PROBLEM REQUIREMENTS: Below are the records. Gather each line that holds "lockoutEnds".

────────────────

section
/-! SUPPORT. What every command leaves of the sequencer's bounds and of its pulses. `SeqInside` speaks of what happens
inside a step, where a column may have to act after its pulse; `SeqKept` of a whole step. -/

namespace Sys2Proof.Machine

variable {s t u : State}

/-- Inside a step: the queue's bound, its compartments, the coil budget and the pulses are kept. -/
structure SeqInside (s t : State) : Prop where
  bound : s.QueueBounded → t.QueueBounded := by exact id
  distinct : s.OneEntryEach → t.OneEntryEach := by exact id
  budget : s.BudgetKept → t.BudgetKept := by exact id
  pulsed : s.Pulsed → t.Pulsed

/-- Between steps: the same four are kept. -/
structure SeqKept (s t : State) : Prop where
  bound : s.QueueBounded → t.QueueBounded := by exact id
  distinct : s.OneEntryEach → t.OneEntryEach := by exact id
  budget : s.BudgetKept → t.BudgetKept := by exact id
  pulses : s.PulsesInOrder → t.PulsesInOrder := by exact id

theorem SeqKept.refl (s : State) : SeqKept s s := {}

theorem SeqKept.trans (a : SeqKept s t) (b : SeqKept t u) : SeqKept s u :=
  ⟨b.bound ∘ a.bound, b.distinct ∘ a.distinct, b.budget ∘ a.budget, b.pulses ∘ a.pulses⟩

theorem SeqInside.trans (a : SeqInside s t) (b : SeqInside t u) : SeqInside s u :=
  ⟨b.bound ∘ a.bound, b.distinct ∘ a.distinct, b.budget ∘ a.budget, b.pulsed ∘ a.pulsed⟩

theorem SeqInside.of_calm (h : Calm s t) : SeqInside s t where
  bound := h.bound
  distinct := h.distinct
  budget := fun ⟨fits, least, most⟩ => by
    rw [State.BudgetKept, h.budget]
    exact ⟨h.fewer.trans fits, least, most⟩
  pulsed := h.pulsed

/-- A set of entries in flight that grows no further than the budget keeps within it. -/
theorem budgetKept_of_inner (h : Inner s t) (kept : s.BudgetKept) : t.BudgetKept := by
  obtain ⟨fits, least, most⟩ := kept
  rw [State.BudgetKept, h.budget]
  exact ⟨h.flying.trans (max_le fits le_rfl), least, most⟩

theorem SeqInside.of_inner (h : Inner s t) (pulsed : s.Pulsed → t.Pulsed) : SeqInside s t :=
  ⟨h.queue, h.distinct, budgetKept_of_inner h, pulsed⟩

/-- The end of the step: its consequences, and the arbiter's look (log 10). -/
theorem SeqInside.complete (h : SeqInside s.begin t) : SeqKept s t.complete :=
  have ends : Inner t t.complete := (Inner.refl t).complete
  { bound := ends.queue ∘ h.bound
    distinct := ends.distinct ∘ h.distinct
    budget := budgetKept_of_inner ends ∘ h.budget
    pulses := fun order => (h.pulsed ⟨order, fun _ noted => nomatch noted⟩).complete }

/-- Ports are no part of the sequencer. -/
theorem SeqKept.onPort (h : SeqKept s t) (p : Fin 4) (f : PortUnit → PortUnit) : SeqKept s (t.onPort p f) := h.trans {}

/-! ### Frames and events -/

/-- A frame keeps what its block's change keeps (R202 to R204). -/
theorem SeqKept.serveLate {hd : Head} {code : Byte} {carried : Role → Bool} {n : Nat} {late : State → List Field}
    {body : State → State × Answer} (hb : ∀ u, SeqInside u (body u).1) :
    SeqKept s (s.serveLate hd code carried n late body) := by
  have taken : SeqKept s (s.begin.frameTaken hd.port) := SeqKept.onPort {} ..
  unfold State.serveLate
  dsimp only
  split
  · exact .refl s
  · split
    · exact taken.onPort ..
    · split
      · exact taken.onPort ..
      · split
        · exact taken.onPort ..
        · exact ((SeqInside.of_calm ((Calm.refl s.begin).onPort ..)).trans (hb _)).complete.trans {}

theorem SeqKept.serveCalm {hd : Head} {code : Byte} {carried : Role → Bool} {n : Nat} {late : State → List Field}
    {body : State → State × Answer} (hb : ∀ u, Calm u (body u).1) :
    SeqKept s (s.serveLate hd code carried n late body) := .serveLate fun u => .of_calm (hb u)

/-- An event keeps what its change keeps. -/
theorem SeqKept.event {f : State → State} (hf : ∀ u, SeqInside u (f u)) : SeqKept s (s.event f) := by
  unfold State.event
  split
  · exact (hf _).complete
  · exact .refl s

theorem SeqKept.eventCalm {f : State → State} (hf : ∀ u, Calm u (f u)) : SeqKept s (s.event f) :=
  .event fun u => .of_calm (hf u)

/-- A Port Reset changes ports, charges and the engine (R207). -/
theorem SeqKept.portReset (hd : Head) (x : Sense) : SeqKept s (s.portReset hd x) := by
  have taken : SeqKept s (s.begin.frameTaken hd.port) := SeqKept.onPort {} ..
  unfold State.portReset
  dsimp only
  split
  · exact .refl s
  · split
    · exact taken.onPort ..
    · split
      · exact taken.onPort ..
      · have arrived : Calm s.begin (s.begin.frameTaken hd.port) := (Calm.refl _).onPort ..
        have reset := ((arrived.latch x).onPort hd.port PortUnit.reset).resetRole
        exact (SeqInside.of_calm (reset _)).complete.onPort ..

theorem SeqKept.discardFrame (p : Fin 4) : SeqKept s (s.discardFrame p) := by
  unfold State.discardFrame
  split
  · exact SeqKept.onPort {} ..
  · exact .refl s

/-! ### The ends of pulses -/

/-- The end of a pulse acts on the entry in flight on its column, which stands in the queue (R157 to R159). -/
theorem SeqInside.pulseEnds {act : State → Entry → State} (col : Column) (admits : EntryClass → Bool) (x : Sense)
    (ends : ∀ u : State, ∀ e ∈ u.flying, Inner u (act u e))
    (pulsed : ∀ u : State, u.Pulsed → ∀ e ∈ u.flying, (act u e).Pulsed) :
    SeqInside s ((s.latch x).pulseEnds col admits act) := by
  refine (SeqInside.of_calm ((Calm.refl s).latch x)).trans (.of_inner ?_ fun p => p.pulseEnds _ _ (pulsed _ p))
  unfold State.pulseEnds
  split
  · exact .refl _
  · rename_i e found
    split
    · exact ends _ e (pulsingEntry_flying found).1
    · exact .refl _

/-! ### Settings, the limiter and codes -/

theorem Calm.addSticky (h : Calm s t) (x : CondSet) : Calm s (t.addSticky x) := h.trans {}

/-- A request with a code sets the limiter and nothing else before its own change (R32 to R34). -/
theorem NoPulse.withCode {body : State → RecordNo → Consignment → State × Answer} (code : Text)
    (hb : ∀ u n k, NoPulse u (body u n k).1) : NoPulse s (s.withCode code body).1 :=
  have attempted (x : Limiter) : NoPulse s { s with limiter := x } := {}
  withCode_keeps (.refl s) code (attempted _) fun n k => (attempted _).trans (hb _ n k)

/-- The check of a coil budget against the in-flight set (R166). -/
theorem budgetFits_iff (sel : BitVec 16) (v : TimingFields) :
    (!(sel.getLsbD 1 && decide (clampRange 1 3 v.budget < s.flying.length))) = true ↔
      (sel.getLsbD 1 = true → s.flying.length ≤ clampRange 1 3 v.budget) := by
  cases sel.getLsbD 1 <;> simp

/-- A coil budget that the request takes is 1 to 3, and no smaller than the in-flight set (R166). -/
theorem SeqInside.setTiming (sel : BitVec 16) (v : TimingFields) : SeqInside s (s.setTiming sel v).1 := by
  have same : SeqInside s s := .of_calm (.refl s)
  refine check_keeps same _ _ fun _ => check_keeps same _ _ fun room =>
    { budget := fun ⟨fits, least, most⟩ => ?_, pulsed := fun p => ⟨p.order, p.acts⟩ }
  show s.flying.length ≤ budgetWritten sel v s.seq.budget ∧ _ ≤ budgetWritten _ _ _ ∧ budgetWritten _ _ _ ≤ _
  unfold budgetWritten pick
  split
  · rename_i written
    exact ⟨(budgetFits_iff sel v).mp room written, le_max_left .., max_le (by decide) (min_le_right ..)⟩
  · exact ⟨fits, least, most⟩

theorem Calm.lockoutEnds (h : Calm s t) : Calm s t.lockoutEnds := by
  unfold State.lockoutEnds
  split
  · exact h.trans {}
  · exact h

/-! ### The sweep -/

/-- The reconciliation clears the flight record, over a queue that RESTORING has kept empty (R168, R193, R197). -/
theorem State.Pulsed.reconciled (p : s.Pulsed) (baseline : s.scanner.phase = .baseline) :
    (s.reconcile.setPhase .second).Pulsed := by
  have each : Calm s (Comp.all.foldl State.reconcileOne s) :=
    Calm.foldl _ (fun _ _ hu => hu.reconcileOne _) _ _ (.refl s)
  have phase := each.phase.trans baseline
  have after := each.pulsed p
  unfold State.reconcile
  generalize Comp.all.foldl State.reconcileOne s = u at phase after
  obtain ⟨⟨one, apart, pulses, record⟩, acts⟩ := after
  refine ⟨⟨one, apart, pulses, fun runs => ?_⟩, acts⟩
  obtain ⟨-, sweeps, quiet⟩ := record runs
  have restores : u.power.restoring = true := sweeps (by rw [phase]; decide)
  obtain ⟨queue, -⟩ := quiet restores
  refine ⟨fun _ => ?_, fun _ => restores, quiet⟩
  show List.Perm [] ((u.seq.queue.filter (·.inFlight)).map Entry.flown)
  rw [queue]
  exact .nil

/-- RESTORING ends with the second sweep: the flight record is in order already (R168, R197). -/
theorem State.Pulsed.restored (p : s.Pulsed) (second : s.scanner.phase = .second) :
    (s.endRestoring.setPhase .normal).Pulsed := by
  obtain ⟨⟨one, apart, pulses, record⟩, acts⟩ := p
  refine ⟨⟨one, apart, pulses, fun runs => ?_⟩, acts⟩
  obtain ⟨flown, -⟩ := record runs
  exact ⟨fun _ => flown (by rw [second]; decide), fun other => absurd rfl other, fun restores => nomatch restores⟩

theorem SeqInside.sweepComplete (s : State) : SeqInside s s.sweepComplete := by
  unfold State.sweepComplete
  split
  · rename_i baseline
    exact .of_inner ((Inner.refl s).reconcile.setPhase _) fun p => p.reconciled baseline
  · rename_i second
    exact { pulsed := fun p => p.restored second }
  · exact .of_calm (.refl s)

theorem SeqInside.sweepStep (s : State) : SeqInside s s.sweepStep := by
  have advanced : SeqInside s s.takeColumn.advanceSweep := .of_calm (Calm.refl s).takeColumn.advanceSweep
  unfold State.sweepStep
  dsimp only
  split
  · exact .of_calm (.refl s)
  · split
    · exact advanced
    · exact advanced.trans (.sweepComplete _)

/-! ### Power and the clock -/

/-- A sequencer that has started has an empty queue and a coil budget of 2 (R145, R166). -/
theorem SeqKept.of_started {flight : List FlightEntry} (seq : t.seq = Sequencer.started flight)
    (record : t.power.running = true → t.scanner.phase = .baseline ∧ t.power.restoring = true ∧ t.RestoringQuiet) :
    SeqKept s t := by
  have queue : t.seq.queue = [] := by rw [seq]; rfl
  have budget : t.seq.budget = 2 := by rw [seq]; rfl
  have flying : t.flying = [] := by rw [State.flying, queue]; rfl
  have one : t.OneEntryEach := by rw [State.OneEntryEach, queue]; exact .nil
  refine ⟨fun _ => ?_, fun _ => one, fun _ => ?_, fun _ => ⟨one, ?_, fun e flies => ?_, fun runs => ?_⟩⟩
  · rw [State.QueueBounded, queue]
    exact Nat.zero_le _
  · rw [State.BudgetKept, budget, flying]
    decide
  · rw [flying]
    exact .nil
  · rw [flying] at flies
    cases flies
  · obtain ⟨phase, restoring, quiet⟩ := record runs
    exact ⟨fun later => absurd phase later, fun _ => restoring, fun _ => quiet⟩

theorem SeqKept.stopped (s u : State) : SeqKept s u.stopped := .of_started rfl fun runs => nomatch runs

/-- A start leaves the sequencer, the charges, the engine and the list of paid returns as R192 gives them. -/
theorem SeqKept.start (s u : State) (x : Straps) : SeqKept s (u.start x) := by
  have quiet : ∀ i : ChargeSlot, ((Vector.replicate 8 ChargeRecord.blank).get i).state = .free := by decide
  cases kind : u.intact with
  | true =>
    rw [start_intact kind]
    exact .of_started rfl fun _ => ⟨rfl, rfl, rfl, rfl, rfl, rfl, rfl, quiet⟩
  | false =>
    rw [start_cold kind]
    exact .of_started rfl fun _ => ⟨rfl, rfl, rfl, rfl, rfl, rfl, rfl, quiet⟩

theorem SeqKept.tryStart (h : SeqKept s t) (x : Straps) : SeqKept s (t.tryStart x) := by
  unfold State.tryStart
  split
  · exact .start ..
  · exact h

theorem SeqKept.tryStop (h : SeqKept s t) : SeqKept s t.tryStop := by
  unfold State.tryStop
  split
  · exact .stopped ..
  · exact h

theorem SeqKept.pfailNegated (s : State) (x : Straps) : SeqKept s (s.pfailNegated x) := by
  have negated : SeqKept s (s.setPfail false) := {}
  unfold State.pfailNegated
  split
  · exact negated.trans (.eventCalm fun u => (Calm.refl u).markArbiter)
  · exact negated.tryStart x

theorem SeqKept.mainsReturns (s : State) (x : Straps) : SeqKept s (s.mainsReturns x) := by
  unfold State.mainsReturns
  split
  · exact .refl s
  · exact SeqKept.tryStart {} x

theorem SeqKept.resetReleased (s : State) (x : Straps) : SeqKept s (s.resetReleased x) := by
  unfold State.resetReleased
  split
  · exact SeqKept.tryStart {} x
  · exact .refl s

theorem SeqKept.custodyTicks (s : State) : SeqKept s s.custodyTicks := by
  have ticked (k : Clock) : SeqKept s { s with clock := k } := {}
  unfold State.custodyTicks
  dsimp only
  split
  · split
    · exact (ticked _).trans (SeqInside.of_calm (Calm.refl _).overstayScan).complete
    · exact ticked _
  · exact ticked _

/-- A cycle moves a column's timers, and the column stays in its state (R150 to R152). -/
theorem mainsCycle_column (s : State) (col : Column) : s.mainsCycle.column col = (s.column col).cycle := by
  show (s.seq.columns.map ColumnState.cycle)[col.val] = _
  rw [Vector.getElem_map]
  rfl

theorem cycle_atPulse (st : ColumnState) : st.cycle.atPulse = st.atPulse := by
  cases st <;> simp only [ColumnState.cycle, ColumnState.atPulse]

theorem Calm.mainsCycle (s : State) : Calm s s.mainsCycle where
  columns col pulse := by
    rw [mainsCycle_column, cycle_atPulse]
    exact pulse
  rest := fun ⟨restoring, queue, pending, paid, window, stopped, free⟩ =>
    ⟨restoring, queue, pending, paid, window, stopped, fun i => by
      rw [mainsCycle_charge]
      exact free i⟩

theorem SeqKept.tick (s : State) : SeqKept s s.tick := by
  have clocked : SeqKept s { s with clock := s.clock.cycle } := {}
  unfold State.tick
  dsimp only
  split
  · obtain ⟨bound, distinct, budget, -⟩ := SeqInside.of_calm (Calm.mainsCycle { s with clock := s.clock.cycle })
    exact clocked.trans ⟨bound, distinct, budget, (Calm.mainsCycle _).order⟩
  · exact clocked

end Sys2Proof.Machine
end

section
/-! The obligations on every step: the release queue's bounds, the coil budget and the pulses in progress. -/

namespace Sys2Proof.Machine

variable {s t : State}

────────────────

EXERCISE ANSWER:
theorem Calm.lockoutEnds (h : Calm s t) : Calm s t.lockoutEnds := by
  unfold State.lockoutEnds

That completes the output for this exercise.